(Beginning of RECORDS TO PROCESS)
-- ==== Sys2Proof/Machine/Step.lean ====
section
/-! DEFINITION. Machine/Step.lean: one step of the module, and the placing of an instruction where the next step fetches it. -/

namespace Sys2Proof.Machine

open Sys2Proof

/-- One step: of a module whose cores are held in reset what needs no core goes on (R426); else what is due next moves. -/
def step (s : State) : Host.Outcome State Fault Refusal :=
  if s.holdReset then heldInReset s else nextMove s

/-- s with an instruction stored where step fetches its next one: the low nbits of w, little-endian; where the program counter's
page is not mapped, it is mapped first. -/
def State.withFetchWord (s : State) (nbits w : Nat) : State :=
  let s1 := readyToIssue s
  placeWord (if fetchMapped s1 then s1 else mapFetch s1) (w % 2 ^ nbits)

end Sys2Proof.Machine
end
(End of RECORDS TO PROCESS)
(Beginning of RECORDS TO PROCESS)
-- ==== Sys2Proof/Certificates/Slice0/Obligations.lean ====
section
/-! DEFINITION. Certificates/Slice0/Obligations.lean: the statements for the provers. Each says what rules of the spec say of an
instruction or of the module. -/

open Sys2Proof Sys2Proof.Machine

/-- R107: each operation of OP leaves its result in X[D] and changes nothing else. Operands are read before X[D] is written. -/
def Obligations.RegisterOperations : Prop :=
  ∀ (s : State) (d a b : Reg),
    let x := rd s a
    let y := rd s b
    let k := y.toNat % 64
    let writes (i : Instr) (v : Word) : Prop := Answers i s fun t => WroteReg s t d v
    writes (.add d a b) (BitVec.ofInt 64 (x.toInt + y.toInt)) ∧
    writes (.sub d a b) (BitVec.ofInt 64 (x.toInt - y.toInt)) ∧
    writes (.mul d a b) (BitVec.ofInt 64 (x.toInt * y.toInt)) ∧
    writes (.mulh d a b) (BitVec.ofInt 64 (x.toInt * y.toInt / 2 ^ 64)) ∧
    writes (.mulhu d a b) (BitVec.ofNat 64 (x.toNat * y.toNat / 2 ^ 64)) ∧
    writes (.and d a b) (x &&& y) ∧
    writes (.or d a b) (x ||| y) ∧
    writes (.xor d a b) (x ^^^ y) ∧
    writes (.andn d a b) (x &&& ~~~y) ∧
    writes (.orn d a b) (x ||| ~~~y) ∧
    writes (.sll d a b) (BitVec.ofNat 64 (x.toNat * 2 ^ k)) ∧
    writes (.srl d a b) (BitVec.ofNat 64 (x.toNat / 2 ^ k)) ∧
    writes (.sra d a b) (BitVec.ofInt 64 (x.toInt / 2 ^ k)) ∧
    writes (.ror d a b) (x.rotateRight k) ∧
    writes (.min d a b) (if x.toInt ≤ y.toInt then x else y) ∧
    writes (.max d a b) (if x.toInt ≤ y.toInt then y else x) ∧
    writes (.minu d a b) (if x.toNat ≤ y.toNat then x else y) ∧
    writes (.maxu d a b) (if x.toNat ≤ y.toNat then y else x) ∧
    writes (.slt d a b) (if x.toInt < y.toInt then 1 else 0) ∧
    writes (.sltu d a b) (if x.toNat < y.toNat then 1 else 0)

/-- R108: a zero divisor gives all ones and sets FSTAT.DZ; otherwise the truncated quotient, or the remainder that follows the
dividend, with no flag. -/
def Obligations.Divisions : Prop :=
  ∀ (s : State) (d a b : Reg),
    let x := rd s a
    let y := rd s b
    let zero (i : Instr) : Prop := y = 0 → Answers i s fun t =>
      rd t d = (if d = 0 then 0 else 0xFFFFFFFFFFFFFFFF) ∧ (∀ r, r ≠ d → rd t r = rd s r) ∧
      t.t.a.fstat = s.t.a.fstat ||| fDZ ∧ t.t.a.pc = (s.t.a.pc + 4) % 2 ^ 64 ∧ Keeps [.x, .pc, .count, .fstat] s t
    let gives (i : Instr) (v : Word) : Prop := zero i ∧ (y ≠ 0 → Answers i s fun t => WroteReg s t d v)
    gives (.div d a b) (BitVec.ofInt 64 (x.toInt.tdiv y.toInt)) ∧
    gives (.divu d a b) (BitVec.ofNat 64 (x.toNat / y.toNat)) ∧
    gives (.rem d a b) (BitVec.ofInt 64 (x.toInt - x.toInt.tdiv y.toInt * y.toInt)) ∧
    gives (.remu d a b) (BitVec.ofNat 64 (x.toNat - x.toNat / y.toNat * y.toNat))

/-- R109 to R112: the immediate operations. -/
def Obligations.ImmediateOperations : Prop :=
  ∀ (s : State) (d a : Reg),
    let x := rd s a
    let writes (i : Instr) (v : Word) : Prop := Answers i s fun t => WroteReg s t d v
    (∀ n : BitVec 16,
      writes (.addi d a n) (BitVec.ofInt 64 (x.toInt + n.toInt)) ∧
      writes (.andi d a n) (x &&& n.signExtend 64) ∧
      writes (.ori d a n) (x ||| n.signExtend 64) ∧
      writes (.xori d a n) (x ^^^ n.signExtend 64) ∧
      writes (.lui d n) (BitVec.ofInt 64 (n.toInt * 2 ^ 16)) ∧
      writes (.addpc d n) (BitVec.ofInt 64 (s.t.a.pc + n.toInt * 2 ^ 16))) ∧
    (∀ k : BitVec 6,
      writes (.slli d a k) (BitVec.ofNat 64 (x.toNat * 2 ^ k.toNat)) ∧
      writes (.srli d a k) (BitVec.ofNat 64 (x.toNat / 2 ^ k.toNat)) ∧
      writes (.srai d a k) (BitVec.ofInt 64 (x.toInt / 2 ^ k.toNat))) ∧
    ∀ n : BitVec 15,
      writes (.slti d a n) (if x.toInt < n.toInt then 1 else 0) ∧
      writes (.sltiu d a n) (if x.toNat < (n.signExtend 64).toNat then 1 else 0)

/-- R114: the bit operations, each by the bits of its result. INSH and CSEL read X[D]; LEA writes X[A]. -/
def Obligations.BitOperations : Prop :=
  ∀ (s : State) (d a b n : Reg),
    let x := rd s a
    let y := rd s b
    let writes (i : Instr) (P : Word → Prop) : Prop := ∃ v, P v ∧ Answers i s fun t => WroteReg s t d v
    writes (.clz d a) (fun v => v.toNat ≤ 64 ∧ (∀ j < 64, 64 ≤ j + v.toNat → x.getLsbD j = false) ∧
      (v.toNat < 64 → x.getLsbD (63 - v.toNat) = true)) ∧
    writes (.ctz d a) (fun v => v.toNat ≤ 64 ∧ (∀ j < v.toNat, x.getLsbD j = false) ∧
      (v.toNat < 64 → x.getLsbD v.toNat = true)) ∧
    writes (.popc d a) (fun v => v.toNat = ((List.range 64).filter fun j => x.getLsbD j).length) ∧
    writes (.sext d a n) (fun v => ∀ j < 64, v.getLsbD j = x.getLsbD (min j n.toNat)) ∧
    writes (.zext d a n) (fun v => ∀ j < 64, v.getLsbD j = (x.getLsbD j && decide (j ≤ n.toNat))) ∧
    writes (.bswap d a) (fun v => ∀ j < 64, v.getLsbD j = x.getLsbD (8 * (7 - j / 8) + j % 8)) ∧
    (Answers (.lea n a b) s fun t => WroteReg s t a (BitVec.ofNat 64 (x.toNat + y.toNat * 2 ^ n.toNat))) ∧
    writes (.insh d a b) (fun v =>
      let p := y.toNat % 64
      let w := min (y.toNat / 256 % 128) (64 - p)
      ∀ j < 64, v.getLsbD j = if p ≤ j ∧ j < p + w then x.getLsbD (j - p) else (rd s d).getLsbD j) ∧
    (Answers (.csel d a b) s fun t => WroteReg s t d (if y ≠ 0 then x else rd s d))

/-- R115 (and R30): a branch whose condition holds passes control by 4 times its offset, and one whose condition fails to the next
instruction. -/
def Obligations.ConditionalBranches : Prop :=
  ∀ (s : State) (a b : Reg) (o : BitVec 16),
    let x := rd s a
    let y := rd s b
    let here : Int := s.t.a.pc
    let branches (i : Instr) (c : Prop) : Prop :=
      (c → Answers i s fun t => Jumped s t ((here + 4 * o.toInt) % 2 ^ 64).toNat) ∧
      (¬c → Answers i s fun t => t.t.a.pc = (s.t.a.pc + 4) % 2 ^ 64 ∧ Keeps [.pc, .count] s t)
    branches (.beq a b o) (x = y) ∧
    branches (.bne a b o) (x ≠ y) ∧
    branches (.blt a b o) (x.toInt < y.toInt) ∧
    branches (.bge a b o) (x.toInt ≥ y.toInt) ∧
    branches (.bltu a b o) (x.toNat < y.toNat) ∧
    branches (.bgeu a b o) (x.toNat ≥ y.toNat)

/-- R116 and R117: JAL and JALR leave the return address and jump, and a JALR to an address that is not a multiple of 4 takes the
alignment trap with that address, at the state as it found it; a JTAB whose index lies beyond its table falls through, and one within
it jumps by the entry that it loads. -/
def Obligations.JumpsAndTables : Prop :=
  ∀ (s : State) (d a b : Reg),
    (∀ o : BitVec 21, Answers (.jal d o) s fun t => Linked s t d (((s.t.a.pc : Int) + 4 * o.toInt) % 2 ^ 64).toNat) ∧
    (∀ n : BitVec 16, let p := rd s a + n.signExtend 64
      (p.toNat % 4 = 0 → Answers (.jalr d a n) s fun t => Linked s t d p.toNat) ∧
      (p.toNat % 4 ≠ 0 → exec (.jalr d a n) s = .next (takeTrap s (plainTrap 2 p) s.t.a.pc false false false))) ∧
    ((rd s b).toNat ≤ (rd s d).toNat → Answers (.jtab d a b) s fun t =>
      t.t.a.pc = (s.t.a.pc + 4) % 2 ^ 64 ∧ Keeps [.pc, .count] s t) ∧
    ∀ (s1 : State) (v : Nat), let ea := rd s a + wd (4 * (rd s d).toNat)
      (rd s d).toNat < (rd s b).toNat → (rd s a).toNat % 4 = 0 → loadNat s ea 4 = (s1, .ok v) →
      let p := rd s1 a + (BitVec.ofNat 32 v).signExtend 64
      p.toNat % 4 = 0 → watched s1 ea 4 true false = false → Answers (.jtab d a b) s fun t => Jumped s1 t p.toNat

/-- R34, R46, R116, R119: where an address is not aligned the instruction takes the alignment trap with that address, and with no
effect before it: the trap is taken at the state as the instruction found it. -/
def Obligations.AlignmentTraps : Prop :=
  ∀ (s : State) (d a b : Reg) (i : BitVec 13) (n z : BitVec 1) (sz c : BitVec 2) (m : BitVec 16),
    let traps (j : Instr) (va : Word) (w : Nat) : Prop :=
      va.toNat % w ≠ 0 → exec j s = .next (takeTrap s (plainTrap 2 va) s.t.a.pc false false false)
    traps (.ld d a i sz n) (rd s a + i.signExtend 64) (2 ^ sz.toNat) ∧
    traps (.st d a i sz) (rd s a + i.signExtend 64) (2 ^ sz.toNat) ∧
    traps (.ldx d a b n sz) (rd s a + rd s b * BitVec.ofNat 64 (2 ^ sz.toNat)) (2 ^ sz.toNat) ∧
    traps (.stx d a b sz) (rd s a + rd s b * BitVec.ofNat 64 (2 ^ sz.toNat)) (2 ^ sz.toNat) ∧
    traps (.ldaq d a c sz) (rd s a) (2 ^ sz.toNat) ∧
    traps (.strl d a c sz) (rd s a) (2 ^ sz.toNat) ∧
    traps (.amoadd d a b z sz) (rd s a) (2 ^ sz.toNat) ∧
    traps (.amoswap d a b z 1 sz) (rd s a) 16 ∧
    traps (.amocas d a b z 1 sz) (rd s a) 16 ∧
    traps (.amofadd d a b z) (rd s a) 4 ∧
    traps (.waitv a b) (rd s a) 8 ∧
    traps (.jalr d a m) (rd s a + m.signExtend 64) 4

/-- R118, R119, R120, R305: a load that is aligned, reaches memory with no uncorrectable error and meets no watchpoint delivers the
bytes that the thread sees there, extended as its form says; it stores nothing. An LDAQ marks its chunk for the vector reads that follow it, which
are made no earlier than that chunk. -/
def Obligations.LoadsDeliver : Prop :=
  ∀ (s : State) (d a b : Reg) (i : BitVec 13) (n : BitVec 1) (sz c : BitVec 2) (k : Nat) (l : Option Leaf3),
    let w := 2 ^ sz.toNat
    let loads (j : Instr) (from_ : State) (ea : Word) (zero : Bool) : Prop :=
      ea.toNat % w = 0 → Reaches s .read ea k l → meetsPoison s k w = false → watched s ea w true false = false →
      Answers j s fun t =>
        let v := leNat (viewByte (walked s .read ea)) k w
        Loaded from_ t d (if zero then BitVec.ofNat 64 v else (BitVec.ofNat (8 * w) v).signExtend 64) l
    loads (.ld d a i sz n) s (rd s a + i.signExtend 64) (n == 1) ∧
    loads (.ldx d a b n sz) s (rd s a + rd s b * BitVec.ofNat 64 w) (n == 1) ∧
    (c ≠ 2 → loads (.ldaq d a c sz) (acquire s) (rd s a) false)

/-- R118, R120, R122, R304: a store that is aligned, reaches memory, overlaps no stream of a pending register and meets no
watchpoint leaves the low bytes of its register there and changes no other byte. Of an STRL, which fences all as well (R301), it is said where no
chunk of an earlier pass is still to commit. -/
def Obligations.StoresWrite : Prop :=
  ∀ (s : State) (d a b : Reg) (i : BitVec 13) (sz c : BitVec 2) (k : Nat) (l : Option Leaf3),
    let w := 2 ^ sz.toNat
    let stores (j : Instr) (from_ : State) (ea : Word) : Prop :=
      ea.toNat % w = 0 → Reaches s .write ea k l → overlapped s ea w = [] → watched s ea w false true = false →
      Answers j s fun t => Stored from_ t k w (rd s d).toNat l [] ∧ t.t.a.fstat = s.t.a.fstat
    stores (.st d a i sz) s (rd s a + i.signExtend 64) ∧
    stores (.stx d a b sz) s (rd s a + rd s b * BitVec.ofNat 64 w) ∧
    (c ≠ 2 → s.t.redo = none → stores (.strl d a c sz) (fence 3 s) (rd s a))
(End of RECORDS TO PROCESS)
— YOUR OBJECTIVE —
For each line in the entries that contains the string "which", make a copy.

— FINISHED EXERCISE —
bytes that the thread sees there, extended as its form says; it stores nothing. An LDAQ marks its chunk for the vector reads that follow it, which
watchpoint leaves the low bytes of its register there and changes no other byte. Of an STRL, which fences all as well (R301), it is said where no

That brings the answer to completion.